------ Records

-- ==== Sys2Proof/Tests/Slice0.lean ====
section
/-! SUPPORT. Tests of one operation or one step each: the ill-formed commands that the well-formedness check refuses, the worked examples
of the spec, and for every obligation with hypotheses one theorem that shows states and operands that meet them, clause by clause. -/

set_option maxRecDepth 8000
namespace Sys2Proof.Tests
open Sys2Proof Machine

/-- Reset with some register fields set. -/
def st (l : List (Fld × Nat)) : State := l.foldl (fun s p => s.setFld p.1 p.2) State.reset
/-- An image of nothing. -/
def img0 : Image :=
  { epoch := 0, hash := 0, rate := 1, placement := 0, flags := 0, marvDecl := 0, bindDecl := 0, declMax := 0, coreMask := 0, patchBase := 0,
    patchSize := 0, cores := [], predEpoch := none, carry := [], gather := [], scatter := [], rings := [], latency := [], settle := 0,
    omitted := [], marv := none, sap := [], strm := StrmMap.empty, chain := ChainMap.empty, amp := [], silo := none }
/-- A state in which an image runs from slot A. -/
def running (i : Image) (s : State) : State := { s with img := { s.img with slotA := some i, running := some 0 } }
/-- A tick image with an empty gather list, at rate 96 kHz. -/
def imgBytes : List Byte := [73, 84, 89, 86, 1, 0, 0, 0, 148, 0, 0, 0, 1, 0, 0, 0, 5] ++ List.replicate 15 0 ++ [1] ++ List.replicate 35 0 ++ [146, 33, 123, 254] ++ List.replicate 56 0 ++ [16, 0, 0, 0, 144, 0, 0, 0, 4, 0, 0, 0, 199, 75, 103, 72, 0, 0, 0, 0]
/-- It is being loaded from the start of the Granary into a slot. -/
def loadSt (slot : Nat) (r : List (Fld × Nat)) : State :=
  { (st r).setBytes granBase imgBytes with img := { ImgSt.reset with loading := some (slot, granBase, 148) } }
def loadSt1 (slot : Nat) (r : List (Fld × Nat)) : State := { loadSt slot r with img := { (loadSt slot r).img with loading := none } }.showImgBusy
/-- A heartbeat of the other side for tick 0. -/
def beatBytes : List Byte :=
  let h : List Byte := leBytes 2 0x5648 ++ leBytes 2 0 ++ leBytes 2 8 ++ List.replicate 38 0
  h ++ leBytes 4 (crc32c h)
/-- It as an Ethernet frame. -/
def beatFrame : RxFrame := ⟨0, 0, List.replicate 14 0 ++ beatBytes, 0, 0⟩
/-- A parse. -/
def beat0 : Beat := ⟨0, false, false, false, false, 0, 0, 0, 0, 0, 0⟩
/-- Core n is RUNNING with the registers k, and its program counter is at instruction i. -/
def iatSt (n : Nat) (i : Iop) (k : Core) : State := ((st [(R.IATC_CORE_STAT_STATE n, 2)]).setCore n k).setPWord n k.pc.toNat (encodeIop i)
/-- An AAF frame of one channel, one 32-bit sample. -/
def aafFrame : RxFrame :=
  ⟨0, 5, List.replicate 12 0 ++ [0x22, 0xF0, 2, 0x81] ++ List.replicate 14 0 ++ [2, 0x70, 1, 32, 0, 4, 0, 0] ++ List.replicate 8 9, 0, 0⟩
/-- A PTP Announce message over Ethernet. -/
def annFrame : RxFrame := ⟨0, 0, List.replicate 12 0 ++ [0x88, 0xF7, 0x1B, 2] ++ List.replicate 70 0, 0, 0⟩
/-- A frame of 64 bytes from its first ones, with its FCS. -/
def frame64 (l : List Byte) : List Byte := let b := l ++ List.replicate (60 - l.length) 0; b ++ fcsBytes b
/-- A patch buffer whose two records hold 4097 words for one sheaf. -/
def bigPatch : List Byte := [0, 0, 0, 0, 0, 0x10, 0, 0] ++ (List.replicate 16384 0 ++ [0, 0, 0, 0, 1, 0, 0, 0, 0, 0, 0, 0, 0, 0, 0, 0xC0])
/-- Words inside a run of zeros are 0. -/
theorem leAt_zeros (p q : List Byte) (n o : Nat) (h : p.length ≤ o) (h2 : o + 4 ≤ p.length + n) :
    leAt (p ++ (List.replicate n 0 ++ q)) o 4 = 0 := by
  have e : ((p ++ (List.replicate n 0 ++ q)).drop o).take 4 = List.replicate 4 0 := by
    rw [List.drop_append, List.drop_eq_nil_of_le h, List.nil_append, List.drop_append, List.drop_replicate, List.take_append,
      List.take_replicate, List.length_replicate]
    have a : min 4 (n - (o - p.length)) = 4 := by omega
    have b : 4 - (n - (o - p.length)) = 0 := by omega
    rw [a, b, List.take_zero, List.append_nil]
  unfold leAt; rw [e]; decide
/-- Its records. -/
theorem bigPatch_scan : patchScan bigPatch (bigPatch.length / 4 + 1) 0 = some [⟨0, 0, 0, 0, 4096, 8⟩, ⟨0, 0, 0, 0, 1, 16400⟩] := by
  have hl : bigPatch.length = 16408 := by decide +kernel
  have z : (List.range 4096).all (fun k => decide (leAt bigPatch (8 + 4 * k) 4 < 0x1000000)) = true := by
    rw [List.all_eq_true]; intro k hk
    have := List.mem_range.mp hk
    rw [show leAt bigPatch (8 + 4 * k) 4 = 0 from leAt_zeros _ _ _ _ (by show 8 ≤ _; omega) (by show _ ≤ 8 + 16384; omega)]; rfl
  have t : patchScan bigPatch 4102 16392 = some [⟨0, 0, 0, 0, 1, 16400⟩] := by decide +kernel
  have w0 : leAt bigPatch 0 4 = 0 := by decide +kernel
  have w1 : leAt bigPatch 4 4 = 4096 := by decide +kernel
  rw [hl]
  show patchScan bigPatch (4102 + 1) 0 = _
  unfold patchScan
  simp [hl, w0, w1, t, bits, PatchRec.words]
  simpa using z
/-- A state in which it is armed as patch 9 of the running image. -/
def bigPatchSt : State :=
  running { img0 with patchSize := 16408, coreMask := 1 } ((({ State.reset with img := { ImgSt.reset with patch := some 9 } }.setByte
    (granBase + 5) 0x10).setByte (granBase + 16396) 1).setByte (granBase + 16407) 0xC0)
set_option maxRecDepth 100000 in
/-- The buffer as the check reads it. -/
theorem bigPatchSt_read : bigPatchSt.readShared 2 granBase 16408 0 = (some bigPatch, bigPatchSt) := by decide +kernel
/-- The AAF frame with an R-TAG, sequence number 7. -/
def aafTagged : RxFrame := { aafFrame with bytes := List.replicate 12 0 ++ [0xF1, 0xC1, 0, 0, 0, 7] ++ aafFrame.bytes.drop 12 }

/-! Ill-formed commands are refused, one for each check of WellFormed. -/

/-- R8: a register access at an address that is no whole word. -/
theorem test_wf_address : (Instr.registerWrite true 0x40040002 0).wf = false ∧ (Instr.readClear true 0x40040001).wf = false := by decide
/-- R360: an empty request, and a write whose bytes are not as many as it names. -/
theorem test_wf_bus : (Instr.busTransaction 0 ⟨0, 0, none⟩ 0 true).wf = false ∧ (Instr.lpddr5Access ⟨0, 4, some [0]⟩ 0).wf = false := by decide
/-- R349: bytes that leave their 64-bit word, and a container that is not aligned. -/
theorem test_wf_port : (Instr.granaryAccess (some ⟨granBase + 6, .write [1, 2, 3]⟩) none 0).wf = false ∧
    (Instr.granaryAccess none (some ⟨granBase + 2, .read⟩) 0).wf = false ∧ (Instr.granaryAccess none (some ⟨granBase + 1, .add 1⟩) 0).wf = false ∧
    (Instr.granaryAccess none (some ⟨granBase + 1, .swap 1⟩) 0).wf = false := by decide
/-- R367: a base address register that the endpoint has not, and an empty request. -/
theorem test_wf_host : (Instr.hostRequest ⟨1, 0, 4, none⟩ 0 false).wf = false ∧ (Instr.hostRequest ⟨0, 0, 0, none⟩ 0 false).wf = false ∧
    (Instr.hostRequest ⟨0, 0, 2, some [none]⟩ 0 false).wf = false := by decide
/-- R338: a boundary without the currents of its 32 channels. -/
theorem test_wf_boundary : (Instr.tickBoundary ⟨0, [0, 0, 0, 0], 0, [], []⟩).wf = false := by decide
/-- R406: a datagram of 65 words; R198: a frame without bytes. -/
theorem test_wf_mailbox : (Instr.info (.mgmt (List.replicate 65 0))).wf = false ∧ (Instr.receiveFrame 0 [] false 0).wf = false := by decide

/-! The spec's worked examples. -/

/-- R16's example: domain time 1,700,000,000 s and 500,000,000 ns is tick 20,400,000,006,000. -/
theorem test_tick_number : (splitOffset (1700000000500000000 * nsUnit)).1 = 20400000006000 := by decide
/-- R46's example: 0.5 × 0.5 reads 0x00_200000_000000. -/
theorem test_product : wrap56 (product 0x400000 0x400000) = 0x00200000000000 := by decide
/-- The example after Table 2-5: PT2 = 0x0252 with MD2 = 20 and OF2 = +3 goes to 0x0241, and back with −3. -/
theorem test_modulo : advance 0x252 20 3 = 0x241 ∧ advance 0x241 20 (-3) = 0x252 ∧ advance 0x253 20 1 = 0x240 := by decide
/-- The encoding example of R80: MAC A, F0, F2 | x[PT0+=OF0] → F3 | C → B. -/
theorem test_word_mac : decodeIop 0x3020200C630A = some (.mul true false false 0 0 2 (.read .pair 0 .postOf (.f 3)) (.reg (.acc 2) (.acc 1) false)) := by decide
/-- The second encoding example: LDI MD0, 10. -/
theorem test_word_ldi : decodeIop 0x15200000000A = some (.ldi (.md 0) 10) := by decide
/-- R156's example: the coefficients at f = 0.5 with GAIN = 0x20_0000. -/
theorem test_coefficients : [0, 1, 2, 3].map (fun j => BitVec.ofInt 24 (coeff j 128 0x200000)) = [0xFE0000, 0x120000, 0x120000, 0xFE0000] := by decide
/-- R158's example: 24,576 units with SLEW = 20 give a delta of 20, and 16 in the last tick. -/
theorem test_slew : slewDelta 307200 331776 20 = 20 ∧ slewDelta (307200 + 24560) 331776 20 = 16 := by decide
/-- R137's example: LEN 48,000 with W = 40,000 shrinks to 30,000: W becomes 10,000. -/
theorem test_ring_shrinks :
    let s := ({ State.reset with bind := { BindSt.reset with rings := [(7, { Ring.absent with cap := 48000, len := 48000, w := 40000 })] } }).ringSetLen 7 30000 false
    (s.ring 7).w = 10000 ∧ (s.ring 7).len = 30000 := by decide
/-- R138's examples: 64 channels at 96 kHz make records of 2,064 bytes, 8 at 48 kHz of 144. -/
theorem test_record_bytes : siloRecBytes 64 8 = 2064 ∧ siloRecBytes 8 4 = 144 := by decide
/-- R179's example: RX_MASK = 0xF0F3 selects ten slots, a native frame has 10 words, one of 3-byte samples 8. -/
theorem test_slots : slotsOf 0xF0F3 = [0, 1, 4, 5, 6, 7, 12, 13, 14, 15] ∧ frameWords 0 10 = 10 ∧ frameWords 1 10 = 8 := by decide
/-- R271's example: after 6 h the word is −1,918.00 ppb, with words and terms in 0.01 ppb. -/
theorem test_holdover :
    let s := ([(R.CLK_HO_AVG, -185000), (R.CLK_HO_KT_KT, -1240), (R.CLK_HO_AGE_AGE, 80), (R.CLK_HO_TREF, 4150), (R.SENS_S_VALUE 5, 4700)] : List (Fld × Int)).foldl
      (fun t p => t.setSFld p.1 p.2) { st [(R.CLK_STATUS_STATE, 4), (R.CLK_HO_KT_VALID, 1), (R.CLK_HO_AGE_VALID, 1), (R.CLK_HO_TIME, 21599)] with
        clk := { ClkSt.reset with model := true } }
    (s.holdoverUpdate false).sfld R.CLK_FREQ_WORD = -191800 := by decide
/-- The example of R347: bus address 0x1080_0A48 lies in word 16,389 of bank 9. -/
theorem test_bank : granWordOf 0x10800A48 % 64 = 9 ∧ granWordOf 0x10800A48 / 64 = 16389 ∧ granHalf 0x10800A48 = 0 := by decide

/-! Steps. -/

/-- A step takes the front of the queue only. -/
theorem test_queue : ∃ t, step { State.reset with pending := [.runSet, .runClear] } = .next t ∧ t.pending = [.runClear] ∧ t.fld R.TICK_CTRL_RUN = 1 :=
  ⟨_, rfl, by decide, by decide⟩
/-- No word spells a command, and an empty queue idles. -/
theorem test_no_words : State.reset.withFetchWord 32 0xFFFFFFFF = State.reset ∧ step State.reset = .next State.reset := ⟨rfl, rfl⟩

/-! Witnesses of the obligations. -/

/-- States and operands that meet the hypotheses of every clause of SequencerStartsAndStops. -/
theorem witness_SequencerStartsAndStops :
    (∃ (s : State), (s.bit R.TICK_CTRL_RUN = false) ∧ (s.fld R.LCS_STATE_STATE ≠ 4)) ∧
    (∃ (s : State), (s.bit R.TICK_CTRL_RUN = true ∨ s.fld R.LCS_STATE_STATE = 4)) ∧
    (∃ (s : State), (s.bit R.TICK_CTRL_RUN = true)) ∧
    (∃ (s : State), (s.bit R.TICK_CTRL_RUN = false)) ∧
    (∃ (s : State), (s.tick.stopping = true)) ∧
    (∃ (s : State), (s.tick.stopping = false)) :=
  ⟨⟨(st [(R.TICK_CTRL_RUN, 0)]), by decide⟩,
   ⟨(st [(R.TICK_CTRL_RUN, 1)]), by decide⟩,
   ⟨(st [(R.TICK_CTRL_RUN, 1)]), by decide⟩,
   ⟨(st [(R.TICK_CTRL_RUN, 0)]), by decide⟩,
   ⟨({ State.reset with tick := { TickSt.reset with stopping := true } }), by decide⟩,
   ⟨({ State.reset with tick := { TickSt.reset with stopping := false } }), by decide⟩⟩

------------

## Directions
Which lines of the listing contain the word "loading"? Copy each of them.

## Response to the task
  { (st r).setBytes granBase imgBytes with img := { ImgSt.reset with loading := some (slot, granBase, 148) } }
def loadSt1 (slot : Nat) (r : List (Fld × Nat)) : State := { loadSt slot r with img := { (loadSt slot r).img with loading := none } }.showImgBusy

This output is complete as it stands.